Le travail de nuit

La loi n°2001-397 du 9 mai 2001 donne une nouvelle définition au travail de nuit, élargissant la plage horaire considérée comme du travail de nuit de 22h – 5h à 21h – 6 h. Désormais, le travail de nuit est défini comme étant «tout travail effectué entre 21h et 6h», le recours au travail nocturne doit cependant rester exceptionnel. Afin de pallier les désagréments pouvant être causés par celui-ci, la loi fait bénéficier le salarié d’une contrepartie sous forme de repos compensateur et, le cas échéant, d’une compensation salariale (art. L.213-4 du Code du travail).

Cette nouvelle définition d’application immédiate fit naître des incertitudes quant à la compensation salariale. La loi étant d’ordre public, la contrepartie sous forme de repos compensateur étant imposée par le législateur, elle prend en considération obligatoirement les heures nouvellement intégrées dans la définition pour son calcul. Mais la compensation salariale étant laissée à l’appréciation des partenaires sociaux, il s’agit de savoir si celle-ci doit s’étendre aux tranches horaires 21h – 22h et 5h – 6h récemment intégrées dans la définition, mais non visées dans les accords.

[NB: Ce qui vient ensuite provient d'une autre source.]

-- ==== Sys2Proof/Laws/KeptMeridian.lean ====
section
/-!
SUPPORT. What the operations of Machine/Meridian.lean keep.
-/

set_option linter.all false

namespace Sys2Proof.Machine

theorem State.dropSteps_kept {z : State} {s : State} (h : Kept z s) :
    Kept z (State.dropSteps s) := by
  unfold State.dropSteps
  with_reducible
    repeat' (first
      | assumption | apply State.abandonTile_kept | apply State.clearColl_kept | apply Kept.foldl | intro _ _ _
      | intro _ _ | intro _ | split)

theorem State.dropSends_kept {z : State} {s : State} (h : Kept z s) :
    Kept z (State.dropSends s) := by
  unfold State.dropSends
  with_reducible
    repeat' (first
      | assumption | intro _ _ _ | intro _ _ | intro _)

theorem State.commitIdle_kept {z : State} {s : State} (h : Kept z s) :
    Kept z (State.commitIdle s) := by
  unfold State.commitIdle
  try dsimp only
  with_reducible
    repeat' (first
      | assumption | apply State.dueDevice_kept | apply State.decideEarly_kept | apply Kept.foldl | intro _ _ _
      | intro _ _ | intro _)

theorem State.stopped_kept {z : State} {s : State} (h : Kept z s) :
    Kept z (State.stopped s) := by
  unfold State.stopped
  try dsimp only
  with_reducible
    repeat' (first
      | assumption | apply State.put_kept | apply State.clearLanes_kept | apply State.putBit_kept
      | apply State.restTiles_kept | apply State.dropSends_kept | apply State.commitIdle_kept | intro _ _ _
      | intro _ _ | intro _ | split)

theorem State.endWait_kept {z : State} {s : State} {no : Option ℕ} {a : Answer} (h : Kept z s) :
    Kept z (State.endWait s no a) := by
  unfold State.endWait
  with_reducible
    repeat' (first
      | assumption | apply State.finish_kept | split)

theorem State.haltSchedule_kept {z : State} {s : State} (h : Kept z s) :
    Kept z (State.haltSchedule s) := by
  unfold State.haltSchedule
  try dsimp only
  with_reducible
    repeat' (first
      | assumption | apply State.dropSteps_kept | apply State.stopped_kept | apply State.endWait_kept | split)

theorem State.setFenced_kept {z : State} {s : State} (h : Kept z s) :
    Kept z (State.setFenced s) := by
  unfold State.setFenced
  with_reducible
    repeat' (first
      | assumption | apply State.put_kept | split)

theorem State.setMrd_kept {z : State} {s : State} {v : ℕ} (h : Kept z s) :
    Kept z (State.setMrd s v) := by
  unfold State.setMrd
  with_reducible
    repeat' (first
      | assumption | apply State.put_kept | apply State.putBit_kept)

theorem State.align_kept {z : State} {s : State} (h : Kept z s) :
    Kept z (State.align s) := by
  unfold State.align
  try dsimp only
  with_reducible
    repeat' (first
      | assumption | apply State.put_kept | apply State.putBit_kept)

theorem State.reacquire_kept {z : State} {s : State} (h : Kept z s) :
    Kept z (State.reacquire s) := by
  unfold State.reacquire
  with_reducible
    repeat' (first
      | assumption | apply State.setMrd_kept | split)

theorem State.assignTime_kept {z : State} {s : State} {v : ℕ} (h : Kept z s) :
    Kept z (State.assignTime s v) := by
  unfold State.assignTime
  try dsimp only
  with_reducible
    repeat' (first
      | assumption | apply State.put_kept | apply State.putBit_kept)

theorem State.acceptMark_kept {z : State} {s : State} {e : ℤ} (h : Kept z s) :
    Kept z (State.acceptMark s e) := by
  unfold State.acceptMark
  try dsimp only
  with_reducible
    repeat' (first
      | assumption | apply State.assignTime_kept | apply State.put_kept | apply State.finishWith_kept
      | apply State.wrapAdd_kept | apply Kept.foldl | intro _ _ _ | intro _ _ | intro _ | split)

theorem State.unlock_kept {z : State} {s : State} (h : Kept z s) :
    Kept z (State.unlock s) := by
  unfold State.unlock
  try dsimp only
  with_reducible
    repeat' (first
      | assumption | apply State.setFenced_kept | apply State.setMrd_kept | apply State.bump_kept
      | apply State.haltSchedule_kept | apply State.raise_kept | apply State.put_kept | split)

theorem State.markEdge_kept {z : State} {s : State} (h : Kept z s) :
    Kept z (State.markEdge s).1 := by
  unfold State.markEdge
  try dsimp only
  with_reducible
    repeat' (first
      | assumption | apply State.setMrd_kept | apply State.bump_kept | apply State.align_kept
      | apply State.reacquire_kept | apply State.put_kept | apply State.acceptMark_kept | apply State.unlock_kept
      | (refine Kept.fst (by assumption) ?_) | split)

theorem State.heardMark_kept {z : State} {s : State} {v : ℕ} {st : ℕ} (h : Kept z s) :
    Kept z (State.heardMark s v st) := by
  unfold State.heardMark
  try dsimp only
  with_reducible
    repeat' (first
      | assumption | apply State.bump_kept | apply State.unlock_kept | split)

theorem State.missMark_kept {z : State} {s : State} (h : Kept z s) :
    Kept z (State.missMark s) := by
  unfold State.missMark
  try dsimp only
  with_reducible
    repeat' (first
      | assumption | apply State.setMrd_kept | apply State.bump_kept | apply State.put_kept | apply State.unlock_kept
      | split)

theorem State.pllLock_kept {z : State} {s : State} (h : Kept z s) :
    Kept z (State.pllLock s) := by
  unfold State.pllLock
  try dsimp only
  with_reducible
    repeat' (first
      | assumption | apply State.setMrd_kept | apply State.putBit_kept | split)

theorem State.clockLost_kept {z : State} {s : State} (h : Kept z s) :
    Kept z (State.clockLost s) := by
  unfold State.clockLost
  try dsimp only
  with_reducible
    repeat' (first
      | assumption | apply State.setMrd_kept | apply State.bump_kept | apply State.put_kept | apply State.putBit_kept
      | apply State.unlock_kept | split)

end Sys2Proof.Machine
end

De prime abord, dans une décision récente, la Cour de cassation avait décidé que la définition du travail de nuit étant applicable immédiatement, les compensations salariales prévues pour le travail de nuit devaient s’étendre aux heures des tranches litigieuses non visées par les accords en cause; ainsi, elles devaient être rémunérées immédiatement (Cass. soc. 16-12-2005, n°04-46.741).

Cette solution est pourtant battue en brèche par une série d’arrêts du 21 juin 2006 dans lesquels la chambre sociale énonce «que la définition du travail de nuit prévue par l’article L.213-1-1 du Code du travail n’a pas pour effet de modifier les conditions d’attribution de la compensation salariale fixée par une convention collective pour le travail de nuit, alors même qu’elles ne prendraient pas en compte la totalité des heures entre 21h et 6h» (Cass. Soc. 21-06-2006, n°05-42.307 et n°05-42.073, PBRI).

En l’espèce, la convention collective applicable aux entreprises de la grande distribution à prédominance alimentaire prévoit une majoration salariale pour les heures accomplies entre 22h et 5 heures. Suite à la nouvelle définition du travail de nuit, des salariés travaillant dans la grande distribution alimentaire demandent à bénéficier de la majoration salariale pour les heures effectuées entre 21h – 22h et entre 5h – 6h.

Dans la première affaire, la cour d’appel accueille les demandes des salariés en raison du caractère d’ordre public de la définition légale du travail de nuit. Tandis que dans la seconde affaire, le conseil de prud’hommes rejette la demande de rémunération en se référant uniquement à la tranche horaire correspondant à la convention.

Finalement, la Cour de cassation, contrairement à sa solution adoptée en décembre 2005, déboute les salariés de leurs demandes tendant à la rémunération des heures accomplies de 21h à 22h, et de 5h à 6h. Elle procède ainsi à un revirement aussi inattendu que spectaculaire. C’est dans l’optique de privilégier la sécurité des accords et conventions que la Cour de cassation justifie sa nouvelle solution (voir notre article «Quelles compensations salariales pour le travail de nuit?», InFOjuridiques, n°55, 09-2006). Selon elle, le caractère d’ordre public de la loi ne s’attache qu’à l’attribution du repos compensateur, qui a pour objet de garantir l’hygiène et la sécurité des travailleurs de nuit.

Si on peut se réjouir de cette volonté de ne pas altérer le travail des partenaires sociaux, on peut en revanche se poser des questions quant à la proximité de deux solutions totalement opposées.